*TASK ITEM:* Return exactly the lines of the records below, starting at the line that contains "exact congrArg List.flatten" and ending at the line that contains "rw [length_flatMap_range (len", with both of those lines kept.

Collected data entries:
/-- Settles O41: each command changes the fields of issue, and its Operation only the fields named; of these commands ILV alone writes
CW. -/
theorem frameOfReedSolomon : Obligations.FrameOfReedSolomon :=
  fun _ _ => ⟨fun _ _ h => ⟨exec_gfmul_frame h, exec_cwByte h nofun nofun⟩,
    fun _ h => ⟨exec_rsdiv_frame h, exec_cwByte h nofun nofun⟩, fun _ _ h => ⟨exec_rsrem_frame h, exec_cwByte h nofun nofun⟩,
    exec_ilv_frame⟩

end Sys2Proof.Machine
end

section
/-! SUPPORT. What a command that runs at once leaves, said once for every command; GINIT's effect; and what the grid and mask commands
leave unchanged (R318 to R321, R371 to R381). -/

namespace Sys2Proof.Machine

/-- A command whose checks pass on a block that runs at once leaves its Operation's effect on `afterCommand` (R180, R420, R421). -/
theorem exec_eq_operation_afterCommand {i : Instr} {s : State} (h : s.runsAtOnce) (hc : checksOf i s = none) :
    exec i s = .next (operationOf i ⟨encode i, s.arg0⟩ s.afterCommand) :=
  exec_completes_afterCommand h hc (operationOf i _) fun u =>
    (operation_withFlightOf i _ u { u with latch := none, wait := 0 }).symm

theorem checksOf_ginit_eq_none {s : State} (hcfg : s.cfgv = true) : checksOf .ginit s = none := by
  rw [checksOf, faultsGinit, firstFault_flag, if_neg (by simp [hcfg]), firstFault_nil]

/-- Settles O42: GINIT leaves blank arrays, which are square and light. -/
theorem ginitStartsALightGrid : Obligations.GinitStartsALightGrid :=
  fun _ h hcfg => ⟨_, exec_eq_operation_afterCommand h (checksOf_ginit_eq_none hcfg), blank_square _, blank_square _,
    fun x y => ⟨get_blank _ x y, get_blank _ x y⟩, rfl⟩

section
variable {s t : State}

theorem exec_ginit_frame (h : exec .ginit s = .next t) : t = { s.withIssueFieldsOf t with
    grid := t.grid, func := t.func, gridv := t.gridv, funcv := t.funcv, fdrawn := t.fdrawn, final := t.final } := by
  rcases exec_frame_cases h with ⟨u, rfl⟩ | ⟨l, u, rfl⟩ <;> rfl

theorem exec_gfunc_frame (h : exec .gfunc s = .next t) :
    t = { s.withIssueFieldsOf t with grid := t.grid, func := t.func, fdrawn := t.fdrawn } := by
  rcases exec_frame_cases h with ⟨u, rfl⟩ | ⟨l, u, rfl⟩ <;> rfl

theorem exec_gplace_frame (h : exec .gplace s = .next t) : t = { s.withIssueFieldsOf t with grid := t.grid, result := t.result } := by
  rcases exec_frame_cases h with ⟨u, rfl⟩ | ⟨l, u, rfl⟩ <;> rfl

theorem exec_gmask_frame {m : BitVec 3} (h : exec (.gmask m) s = .next t) : t = { s.withIssueFieldsOf t with grid := t.grid } := by
  rcases exec_frame_cases h with ⟨u, rfl⟩ | ⟨l, u, rfl⟩ <;> rfl

/-- A drawing writes nothing but GRID and FUNC (R310). -/
theorem exists_drawFunction_eq (ps : List Drawn) (s : State) : ∃ g f, drawFunction ps s = { s with grid := g, func := f } :=
  ⟨_, _, rfl⟩

theorem exec_gfmt_frame {m : BitVec 3} (h : exec (.gfmt m) s = .next t) :
    t = { s.withIssueFieldsOf t with grid := t.grid, func := t.func } := by
  rcases exec_frame_cases h with ⟨u, rfl⟩ | ⟨l, u, rfl⟩
  · rfl
  · obtain ⟨g, f, e⟩ := exists_drawFunction_eq ((s.withIssueFieldsOf u).formatDrawn m.toNat) (s.withIssueFieldsOf u)
    rw [complete, operationOf, opGfmt, e]
    rfl

theorem exec_gpen_frame (h : exec .gpen s = .next t) : t = { s.withIssueFieldsOf t with
    penalty := t.penalty, penN1 := t.penN1, penN2 := t.penN2, penN3 := t.penN3, penN4 := t.penN4, result := t.result } := by
  rcases exec_frame_cases h with ⟨u, rfl⟩ | ⟨l, u, rfl⟩ <;> rfl

/-- What finishing a symbol writes, whatever it draws (R381). -/
theorem exists_finishSymbol_eq (k : Nat) (s : State) : ∃ g f, finishSymbol k s = { s with
    grid := g, func := f, mask := BitVec.ofNat 3 k, result := toWord k, funcv := false, final := true } :=
  ⟨_, _, rfl⟩

/-- The forced GSEL scores nothing, so the penalty registers stay (R381). -/
theorem exec_gsel_forced_frame {m : BitVec 3} (h : exec (.gsel 1 m) s = .next t) : t = { s.withIssueFieldsOf t with
    grid := t.grid, func := t.func, mask := t.mask, result := t.result, funcv := t.funcv, final := t.final } := by
  rcases exec_frame_cases h with ⟨u, rfl⟩ | ⟨l, u, rfl⟩
  · rfl
  · rcases opGsel_cases 1 m l (s.withIssueFieldsOf u) with ⟨-, hop⟩ | ⟨hf, -⟩
    · obtain ⟨g, f, e⟩ := exists_finishSymbol_eq m.toNat (s.withIssueFieldsOf u)
      rw [complete, operationOf, hop, e]
      rfl
    · exact absurd hf (by decide)

theorem exec_gsel_frame {f : BitVec 1} {m : BitVec 3} (h : exec (.gsel f m) s = .next t) : t = { s.withIssueFieldsOf t with
    grid := t.grid, func := t.func, mask := t.mask, result := t.result, funcv := t.funcv, final := t.final,
    penalty := t.penalty, penN1 := t.penN1, penN2 := t.penN2, penN3 := t.penN3, penN4 := t.penN4 } := by
  rcases exec_frame_cases h with ⟨u, rfl⟩ | ⟨l, u, rfl⟩
  · rfl
  · rcases opGsel_cases f m l (s.withIssueFieldsOf u) with ⟨-, hop⟩ | ⟨-, hop⟩
    · obtain ⟨g, f, e⟩ := exists_finishSymbol_eq m.toNat (s.withIssueFieldsOf u)
      rw [complete, operationOf, hop, e]
      rfl
    · -- the chosen trial is made opaque, lest the last step compute the eight scores
      obtain ⟨g, f, e⟩ := exists_finishSymbol_eq (s.withIssueFieldsOf u).chosenTrial.1
        (loadScore (s.withIssueFieldsOf u).chosenTrial.2 (s.withIssueFieldsOf u))
      generalize (s.withIssueFieldsOf u).chosenTrial = best at hop e
      rw [complete, operationOf, hop, e]
      rfl

end

/-- Settles O47: each command changes the fields of issue, and its Operation only the fields named; none of them writes CW. -/
theorem frameOfGridAndMask : Obligations.FrameOfGridAndMask := by
  refine fun s t => ⟨exec_ginit_frame, exec_gfunc_frame, exec_gplace_frame, fun _ => exec_gmask_frame, fun _ => exec_gfmt_frame,
    exec_gpen_frame, fun _ => exec_gsel_forced_frame, fun _ => exec_gsel_frame, fun i hi h => exec_cwByte h ?_ ?_⟩ <;>
    rintro rfl <;> simp at hi

end Sys2Proof.Machine
end

section
/-! SUPPORT. The zigzag scan, pair by pair, row by row, module by module, and what GPLACE places along it (R320, R321). -/

namespace Sys2Proof.Machine

/-! ### Lists of equal pieces laid end to end -/

theorem length_flatMap_range {α : Type} {f : Nat → List α} {len : Nat} (hf : ∀ k, (f k).length = len) (m : Nat) :
    ((List.range m).flatMap f).length = m * len := by
  induction m with
  | zero => rw [List.range_zero, List.flatMap_nil, List.length_nil, Nat.zero_mul]
  | succ m ih => rw [List.range_succ, List.flatMap_append, List.flatMap_singleton, List.length_append, ih, hf, Nat.succ_mul]

/-- An entry of equal pieces laid end to end, found by its piece and its place in that piece. -/
theorem getElem?_flatMap_range {α : Type} {f : Nat → List α} {len : Nat} (hf : ∀ k, (f k).length = len) {m k j : Nat} (hk : k < m)
    (hj : j < len) : ((List.range m).flatMap f)[len * k + j]? = (f k)[j]? := by
  obtain ⟨d, rfl⟩ := Nat.exists_eq_add_of_le (Nat.succ_le_of_lt hk)
  have hbefore : ((List.range k).flatMap f).length = len * k := by rw [length_flatMap_range hf, Nat.mul_comm]
  rw [List.range_add, List.flatMap_append, List.range_succ, List.flatMap_append, List.flatMap_singleton, List.append_assoc,
    List.getElem?_append_right (by omega), hbefore, Nat.add_sub_cancel_left, List.getElem?_append_left (by rwa [hf])]

/-- Pieces without repeats of which no two have an entry in common have none laid end to end. -/
theorem nodup_flatMap_range {α : Type} {f : Nat → List α} {m : Nat} (hone : ∀ k < m, (f k).Nodup)
    (hdisj : ∀ k < m, ∀ k' < m, ∀ a, a ∈ f k → a ∈ f k' → k = k') : ((List.range m).flatMap f).Nodup := by
  refine List.pairwise_flatMap.mpr ⟨fun k hk => hone k (List.mem_range.mp hk), ?_⟩
  refine List.pairwise_lt_range.imp_of_mem fun {k k'} hk hk' hlt a ha a' ha' e => ?_
  exact Nat.ne_of_lt hlt (hdisj k (List.mem_range.mp hk) k' (List.mem_range.mp hk') a ha (e ▸ ha'))

/-! ### The column pairs -/

theorem columnPairs_succ {right : Nat} (h : 1 ≤ right) (h6 : right ≠ 6) (fuel : Nat) :
    columnPairs (fuel + 1) right = right :: columnPairs fuel (right - 2) := by
  rw [columnPairs, if_neg (Nat.not_lt.mpr h), if_neg h6]

/-- Leftward from an even column the pairs come two columns apart until the timing column is reached (R320). -/
theorem columnPairs_right_of_timing (m fuel : Nat) :
    columnPairs (m + fuel) (6 + 2 * m) = ((List.range m).map fun k => 6 + 2 * m - 2 * k) ++ columnPairs fuel 6 := by
  induction m with
  | zero => simp
  | succ m ih =>
    have hnext : 6 + 2 * (m + 1) - 2 = 6 + 2 * m := by omega
    have hshift (k : Nat) : 6 + 2 * (m + 1) - 2 * (k + 1) = 6 + 2 * m - 2 * k := by omega
    rw [Nat.add_right_comm, columnPairs_succ (by omega) (by omega), hnext, ih, List.range_succ_eq_map, List.map_cons, List.map_map,
      List.cons_append]
    simp only [Function.comp_def, Nat.succ_eq_add_one, hshift, Nat.mul_zero, Nat.sub_zero]

/-- Left of the timing column three pairs remain (R320). -/
theorem columnPairs_left_of_timing (fuel : Nat) : columnPairs (fuel + 4) 6 = [5, 3, 1] := rfl

section
variable {v k r b : Nat}

/-- The pairs right of the timing column begin on even columns (R320). -/
theorem pairRight_of_lt (h : k < 2 * v + 5) : pairRight (4 * v + 17) k = 4 * v + 16 - 2 * k := by
  rw [pairRight, if_pos (by omega)]
  omega

/-- The pairs left of the timing column begin on odd columns (R320). -/
theorem pairRight_of_le (h : 2 * v + 5 ≤ k) : pairRight (4 * v + 17) k = 4 * v + 15 - 2 * k := by
  rw [pairRight, if_neg (by omega)]
  omega

/-- The pairs of a symbol, from the right edge leftward (R320). -/
theorem columnPairs_eq_map_pairRight (v : Nat) :
    columnPairs (4 * v + 17) (4 * v + 17 - 1) = (List.range (2 * v + 8)).map (pairRight (4 * v + 17)) := by
  have hfuel : columnPairs (4 * v + 17) = columnPairs ((2 * v + 5) + ((2 * v + 8) + 4)) := by congr 1; omega
  have hright : 4 * v + 17 - 1 = 6 + 2 * (2 * v + 5) := by omega
  have hrange : List.range (2 * v + 8) = List.range (2 * v + 5) ++ [2 * v + 5, 2 * v + 6, 2 * v + 7] :=
    List.range_add (n := 2 * v + 5) (m := 3)
  rw [hfuel, hright, columnPairs_right_of_timing, columnPairs_left_of_timing, hrange, List.map_append]
  congr 1
  · refine List.map_congr_left fun k hk => ?_
    rw [pairRight_of_lt (List.mem_range.mp hk)]
    omega
  · simp only [List.map_cons, List.map_nil, List.cons.injEq, and_true]
    rw [pairRight_of_le (Nat.le_refl _), pairRight_of_le (by omega), pairRight_of_le (by omega)]
    omega

/-- The scan's test of a sweep's direction: it is upward exactly in the pairs of even place (R320). -/
theorem sweepUp_iff (hk : k < 2 * v + 8) : (pairRight (4 * v + 17) k + 1) &&& 2 = 0 ↔ k % 2 = 0 := by
  have hbit (a : Nat) : a &&& 2 = 0 ↔ a / 2 % 2 = 0 := by
    have hlow : (a &&& 2) % 2 = 0 := (Nat.and_mod_two_pow (n := 1)).trans (Nat.and_zero _)
    have hhigh : (a &&& 2) / 2 = a / 2 % 2 := Nat.and_div_two.trans (Nat.and_one_is_mod _)
    omega
  rw [hbit]
  rcases Nat.lt_or_ge k (2 * v + 5) with h | h
  · rw [pairRight_of_lt h]
    omega
  · rw [pairRight_of_le h]
    omega

/-! ### The modules of the scan -/

/-- Module `b` of row `r` of the sweep over pair `k` (R320). -/
def scanModule (n k r b : Nat) : Nat × Nat := (pairRight n k - b, if k % 2 = 0 then n - 1 - r else r)

/-- Row `r` of the sweep over pair `k`: the right column first (R320). -/
def scanRow (n k r : Nat) : List (Nat × Nat) := (List.range 2).map (scanModule n k r)

theorem pairScan_eq_flatMap_scanRow (hk : k < 2 * v + 8) :
    pairScan (4 * v + 17) (pairRight (4 * v + 17) k) = (List.range (4 * v + 17)).flatMap (scanRow (4 * v + 17) k) := by
  simp only [pairScan, sweepUp_iff hk]
  rfl

/-- The scan is its pairs' sweeps, row by row (R320). -/
theorem zigzag_eq_flatMap_scanRow (v : Nat) : zigzag (4 * v + 17) =
    (List.range (2 * v + 8)).flatMap fun k => (List.range (4 * v + 17)).flatMap (scanRow (4 * v + 17) k) := by
  rw [zigzag, columnPairs_eq_map_pairRight, List.flatMap_map, List.flatMap_def, List.flatMap_def]
  exact congrArg List.flatten (List.map_congr_left fun k hk => pairScan_eq_flatMap_scanRow (List.mem_range.mp hk))

theorem sweep_length (n k : Nat) : ((List.range n).flatMap (scanRow n k)).length = 2 * n := by
  rw [length_flatMap_range (len := 2) fun _ => rfl, Nat.mul_comm]

theorem zigzag_length (v : Nat) : (zigzag (4 * v + 17)).length = (4 * v + 17) * (4 * v + 17 - 1) := by
  rw [zigzag_eq_flatMap_scanRow, length_flatMap_range (sweep_length _), show 4 * v + 17 - 1 = 2 * (2 * v + 8) by omega,
    Nat.mul_comm, Nat.mul_right_comm, Nat.mul_comm]

/-- Each sweep takes two modules of every row (R320). -/
theorem zigzag_getElem? (hk : k < 2 * v + 8) (hr : r < 4 * v + 17) (hb : b < 2) :
    (zigzag (4 * v + 17))[2 * (4 * v + 17) * k + (2 * r + b)]? = some (scanModule (4 * v + 17) k r b) := by
  rw [zigzag_eq_flatMap_scanRow, getElem?_flatMap_range (sweep_length _) hk (by omega),
    getElem?_flatMap_range (len := 2) (fun _ => rfl) hr hb, scanRow, List.getElem?_map, List.getElem?_range hb, Option.map_some]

*RESULT OF THIS EXERCISE:*
  exact congrArg List.flatten (List.map_congr_left fun k hk => pairScan_eq_flatMap_scanRow (List.mem_range.mp hk))

theorem sweep_length (n k : Nat) : ((List.range n).flatMap (scanRow n k)).length = 2 * n := by
  rw [length_flatMap_range (len := 2) fun _ => rfl, Nat.mul_comm]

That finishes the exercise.